The use of membrane-based systems as an alternative to conventional technology to separate gases is known for some applications. For example, commercial systems for oxygen/nitrogen separation are now available under the name Generon.RTM. from Dow Chemical, Midland, Mich. Membrane systems that can recover hydrogen are offered by Permea, Inc., a subsidiary of Monsanto; and by DuPont under the name Permasep.RTM.. Grace Membrane Systems, a subsidiary of W. R. Grace, sells systems that can separate carbon dioxide from methane, or hydrogen from a variety of gas mixtures. Membranes have found some applications in the oil and gas industry, in hydrogen sulfide reduction, or in treating gas streams containing large volumes of carbon dioxide, typically arising from EOR (enhanced oil recovery). References that describe this type of application are for example U.S. Pat. Nos. 4,597,777; 4,589,896; 4,130,403; and 4,428,776. These references employ synthetic membranes made from glassy polymers, which have good selectivity for polar gases over the hydrocarbon components of the mixture. A typical membrane that has been used commercially, for example, is a cellulose triacetate hollow fiber, available from Dow/Cynara, or polysulfone, available from Monsanto. Glassy polymers, such as cellulose diacetate, cellulose triacetate or polysulfone, are, however, relatively unselective for one hydrocarbon over another, and are unsuitable for separating methane or ethane from C.sub.3 or C.sub.3 + hydrocarbons. In fact, these types of membrane often are more permeable to methane than to the C.sub.2 + hydrocarbons.
That rubbery membrane materials may be useful for performing some gas or vapor separations is known in the art, and is reflected in the patent literature. For example, U.S. Pat. No. 4,553,983 to Baker teaches a process for recovering organic vapors from air using rubbery membranes. Other references that mention the use of silicone rubber or other rubbery materials are for instance U.S. Pat. Nos. 4,230,463; 3,369,343; and 3,903,694.
The relatively high permeability of some rubbery polymers to hydrocarbon vapors has been reported in the literature.
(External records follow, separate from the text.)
/-- Field links, the twin link and CLAIM start with claim role 0 (R121, R453, R454). -/
def State.startLinks (s : State) : State :=
  let s := (s.setFld Reg.CLAIM_OWN 0 16 (s.fld Reg.PROOF_SCORE 0 10 * 16 + s.tie)).setClaimRole 0
  let s := groupPages.foldl (fun (s : State) p => s.setEnable p true) s
  ((s.setEnable 0x0D0 true).setEnable 0x0D1 true).startClmo

/-- The module waits for its role (R126). -/
def State.awaitRole (s : State) : State :=
  let s := s.setPhase 3
  { s with boot := { s.boot with peerWait := true } }

/-- RUNTIME_INIT: `image` is what the runtime reads of the image. TPM is re-initialised and the domains are asked for; once they are ON the
links start, and once the blocks are READY the phase ends (R121). It is issued again when the last of the domains has come ON, or of the blocks
READY. DEDUCED: log entry 80. -/
def execRuntimeInit (image : ImageDesc) (s : State) : Res :=
  .next <|
    if s.rst.phase != .running || s.phase != 2 then s
    else
      let i := { image with tasks := image.tasks.map fun t => (t.1, storedBudget t.2) }
      let s := { s with
        mem := { s.mem with tpm := [], tpmFill := some { data := 0, tag := 0xC0 }, tpmErr := [] }
        boot := { s.boot with image := some i } }
      let s := ((s.setFld Reg.LOOP_IMG_BASE 0 23 i.imgBase).setFld Reg.LOOP_IMG_STRIDE 0 23 i.imgStride).setTaskTable i
      let s := s.clearReserved.startCoreWatchdogs
      if !imageAccepted i || decide (1916 * 1024 < (imageRetainWords i).length * 16) then (s.logBoot 0x6A).enterStop
      else
        let s := s.commandFields
        if s.domainsReady i then (if s.blocksReady i then s.startLinks.awaitRole else s.startLinks) else s.requestDomains i

/-! ## The pair epoch record (R581) -/

/-- The CRC-16 of a copy's first four bytes. -/
def epochCrc (low : Nat) : Nat := (crc16 (natBytes low 4)).toNat

/-- EPOCH of a copy, where it is valid. -/
def State.epochCopy (s : State) (k : Nat) : Option Nat :=
  let low := s.mramNat (0x40 + 8 * k) 4
  let high := s.mramNat (0x44 + 8 * k) 4
  if high = epochCrc low ∧ low / 2 ^ 20 = 0 ∧ low / 256 % 4096 = s.ownPair then some (low % 256) else none

/-- The epoch is incremented in MRAM, and the module's frames carry it (R127, R581). -/
def State.bumpEpoch (s : State) : State :=
  let old := match s.epochCopy 0 with
    | some e => some e
    | none => s.epochCopy 1
  let s := if old.isSome then s else (s.setFlag Reg.MRAM_MSTAT 1 true).logEvt 0x023 0xFFF 0x05 2
  let e := (old.getD 0 + 1) % 256
  let low := e + s.ownPair * 256
  let put := fun (s : State) k => (s.setMram (0x40 + 8 * k) 4 low).setMram (0x44 + 8 * k) 4 (epochCrc low)
  (put (put s 0) 1).setFld (rk 0x0F0 Reg.NET_TW_EPOCH) 0 8 e

/-! ## The retain record (R251, R582, R583) -/

/-- The MRAM offset of a retain slot (R579). DEDUCED: log entry 83. -/
def retainSlot (n : Nat) : Nat := if n = 0 then 0x200000 else 0x500000

/-- GEN of a slot. -/
def State.retainGen (s : State) (n : Nat) : Nat := s.mramNat (retainSlot n) 8

/-- CHECK over what a slot holds (R582). -/
def State.retainCheck (s : State) (n len : Nat) : Nat :=
  let b := retainSlot n
  let head := (List.range 72).map fun i => s.mramByte (b + 8 + i)
  let body := (List.range len).map fun i => s.mramByte (b + 0x1000 + i)
  (crc32c (head ++ body)).toNat

/-- A slot passes its check (R583). -/
def State.retainOk (s : State) (n : Nat) : Bool :=
  let b := retainSlot n
  let len := s.mramNat (b + 0xC) 4
  s.retainGen n != 0 && s.mramNat (b + 8) 2 == 1 && decide (len ≤ 0x2FF000) && s.mramNat (b + 0x50) 4 == s.retainCheck n len

/-- The slot that a warm start uses: of those that pass, the one with the higher GEN, where the running image wrote it (R128, R583). -/
def State.warmSlot (s : State) : Option Nat :=
  let best := match s.retainOk 0, s.retainOk 1 with
    | true, true => some (if s.retainGen 0 < s.retainGen 1 then 1 else 0)
    | true, false => some 0
    | false, true => some 1
    | false, false => none
  best.filter fun n => s.mramNat (retainSlot n + 0x10) 48 == s.boot.digest.toNat

/-- The words of the image's retain record in order, or none without an image. -/
def State.retainList (s : State) : List Nat := (s.boot.image.map imageRetainWords).getD []

/-- The part of a task is taken: its instance data and retain variables (R251). -/
def State.takePart (s : State) (owed : List Nat) (m : Sparse (Option TWord)) (t : Nat) : List Nat × Sparse (Option TWord) :=
  let d := s.desc t
  (owed.filter (· != t), (d.instances ++ d.retains).foldl (fun m w => sset (dflt none) m w (some (s.tpmAt w))) m)

/-- A byte of the body: loop record words, their tags, then the task area, 16 bytes a word: value, tag, zeros (R582). -/
def State.retainByte (s : State) (m : Sparse (Option TWord)) (l : List Nat) (i : Nat) : Byte :=
  if i < 0x100000 then natByte (s.lw (i / 2048) (i / 8 % 256)).data.toNat (i % 8)
  else if i < 0x120000 then (s.lw ((i - 0x100000) / 256) (i % 256)).tag
  else
    let v := ((l[(i - 0x120000) / 16]?).bind fun w => sget (dflt none) m w).getD {}
    if i % 16 < 8 then natByte v.data.toNat (i % 16) else if i % 16 = 8 then v.tag else 0

/-- A slot holds no MRAM unit that has failed its check on two scans (R492). -/
def State.slotSound (s : State) (n : Nat) : Bool :=
  !s.proof.mramBad.any fun u => decide (retainSlot n ≤ 8 * u ∧ 8 * u < retainSlot n + 0x300000)

/-- The record is written in the order of R583, into the slot with the lower GEN, or the other one where R492 bars it; with both barred there is
no record. DEDUCED: log entry 83. -/
def State.writeRetain (s : State) (m : Sparse (Option TWord)) : State :=
  let low := if s.retainGen 0 ≤ s.retainGen 1 then 0 else 1
  let n := if s.slotSound low then low else 1 - low
  if !s.slotSound n then { s with boot := { s.boot with retain := none } } else
  let b := retainSlot n
  let gen := max (s.retainGen 0) (s.retainGen 1) + 1
  let l := s.retainList
  let len := 0x120000 + 16 * l.length
  let tt := s.time.ltb + s.boot.ttBase
  let body := (List.range len).map (s.retainByte m l)
  let s := (s.setMram b 8 0).setMramBytes (b + 0x1000) body
  let s := ((s.setMram (b + 8) 4 1).setMram (b + 0xC) 4 len).setMram (b + 0x10) 48 s.boot.digest.toNat
  let s := (s.setMram (b + 0x40) 8 tt.toNat).setMram (b + 0x48) 8 s.rtcTicks
  let s := (s.setMram (b + 0x50) 4 (s.retainCheck n len)).setMram b 8 gen
  { s with boot := { s.boot with retain := none } }

/-- The parts of tasks that are inactive are taken; once none is owed the record is written (R251). -/
def State.retainStep (s : State) : State :=
  match s.boot.retain with
  | none => s
  | some r =>
    let r := r.1.foldl (fun (r : List Nat × Sparse (Option TWord)) t => if (s.task t).active then r else s.takePart r.1 r.2 t) r
    let s := { s with boot := { s.boot with retain := some r } }
    if r.1.isEmpty then s.writeRetain r.2 else s

/-- A brown-out was declared 15 ms ago or more (R134). -/
def State.brownoutLate (s : State) : Bool :=
  match s.pwr.brownAt with
  | some t => decide (1875000 ≤ (s.time.ltb - t).toNat)
  | none => false

/-- A retain record is begun, unless one is under way or a brown-out is 15 ms old (R134, R251): from ADMIT on, once the tasks hold their
state. -/
def State.beginRetain (s : State) : State :=
  let p := s.phase
  if s.boot.retain.isSome || s.brownoutLate || !(decide (5 ≤ p ∧ p ≤ 7) || (p == 4 && s.boot.running)) then s
  else
    let owed := (List.range 32).filter fun t => (s.desc t).cls != .unused
    ({ s with boot := { s.boot with retain := some (owed, []) } }).retainStep

/-- BROWNOUT_DECLARED: both feeds have stayed lost for 1 ms: an ACTIVE module hands over to a peer that can take it, and the runtime begins a
retain record (R67, R134). -/
def execBrownoutDeclared (s : State) : Res :=
  .next <|
    if s.bothLost && !s.flag Reg.PWR_SUP_STAT 8 then
      let s := { s.setFlag Reg.PWR_SUP_STAT 8 true with pwr := { s.pwr with brownAt := some s.time.ltb } }
      let s := (s.setEvt Reg.PWR_SUP_EVT 2).logEvt 0x003 0xFFF 0x05
      (if s.peerReady && !s.pair.peerBrownout then s.planSwitch else s).beginRetain
    else s

/-- RETAIN_RECORD_WRITE (R251). -/
def execRetainRecordWrite (s : State) : Res := .next s.beginRetain

/-- TASK_COMMIT: the task commits, and a retain record that waited for it takes its part (R239, R251). -/
def execTaskCommit (task : Fin 32) (s : State) : Res := .next (s.taskCommit task.val).retainStep

/-! ## ROLE_WAIT (R126 to R128) -/

/-- The role that R126 gives now; none while the module is to wait. `expired` says that the peer wait has ended. A module that hears a peer
which neither holds the claim nor is in ROLE_WAIT waits on, whatever the peer wait. DESIGN CHOICE: log entry 128. -/
def State.roleChoice (s : State) (expired : Bool) : Option Nat :=
  if s.side = 0 || s.carrier.mismatch || s.pair.otherOrder then some 5
  else if s.side = 3 then some 1
  else if s.flag Reg.CLAIM_PEER 16 && (s.laneUp 0 || s.laneUp 1) then
    if s.fld Reg.CLAIM_PEER 14 2 = 3 then some 4
    else if s.pair.peerRole = 0 then
      some (if s.fld Reg.CLAIM_PEER 0 14 < s.fld Reg.CLAIM_OWN 0 14 then 2 else 4)
    else none
  else if s.flag Reg.CLAIM_PEER 16 || s.laneUp 0 || s.laneUp 1 then none
  else if s.fld Reg.CLAIM_PEER 18 2 ≠ 0 then some 6
  else if !s.flag Reg.SYS_CT_ID 5 || expired then some 2
  else none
For example, a paper by G. E. Spangler, "Analysis of two membrane inlet systems on two potential trace vapor detectors", Amer. Lab., 7, (1975), 36, includes a graph of the permeability of silicone rubber to a large number of organic vapors. Similar data is available in an applications brochure for silicone rubber published by General Electric Company, and in a chapter by C. E. Rogers et al., "Separation by permeation through polymeric membranes", in Recent Developments in Separation Science, Vol. II, Chemical Rubber Co., Cleveland, OH, 1972. Silicone rubber membranes, however, although more permeable to ethane and the heavier hydrocarbons than to methane, are still relatively unselective. For example propane is only four times more permeable than methane. In general, this degree of selectivity is inadequate to treat natural gas, or similar, streams. It should be noted, also, that in all these references the permeability figures quoted are obtained from separate measurements on pure gas or vapor streams. As is known in the art, the ideal selectivity, expressed as a ratio of these permeabilities, is frequently not achieved with actual gas mixtures. This is because one or more constituents in the gas mixture may alter the membrane, for example by swelling, to such a degree that its properties are radically changed. Hence the behaviour of a membrane with samples of pure gases or vapors is not necessarily a reliable indicator of its behaviour in an actual separation system.
Thus, despite the theoretical knowledge described above, and the diverse teachings of the prior art as regards the use of membranes for gas separation, applicant believes there has not previously been a membrane-based process useful in separating methane from ethane and heavier hydrocarbon gases, and in recovery of propane and/or natural gas liquids (NGL) from natural or produced gas streams.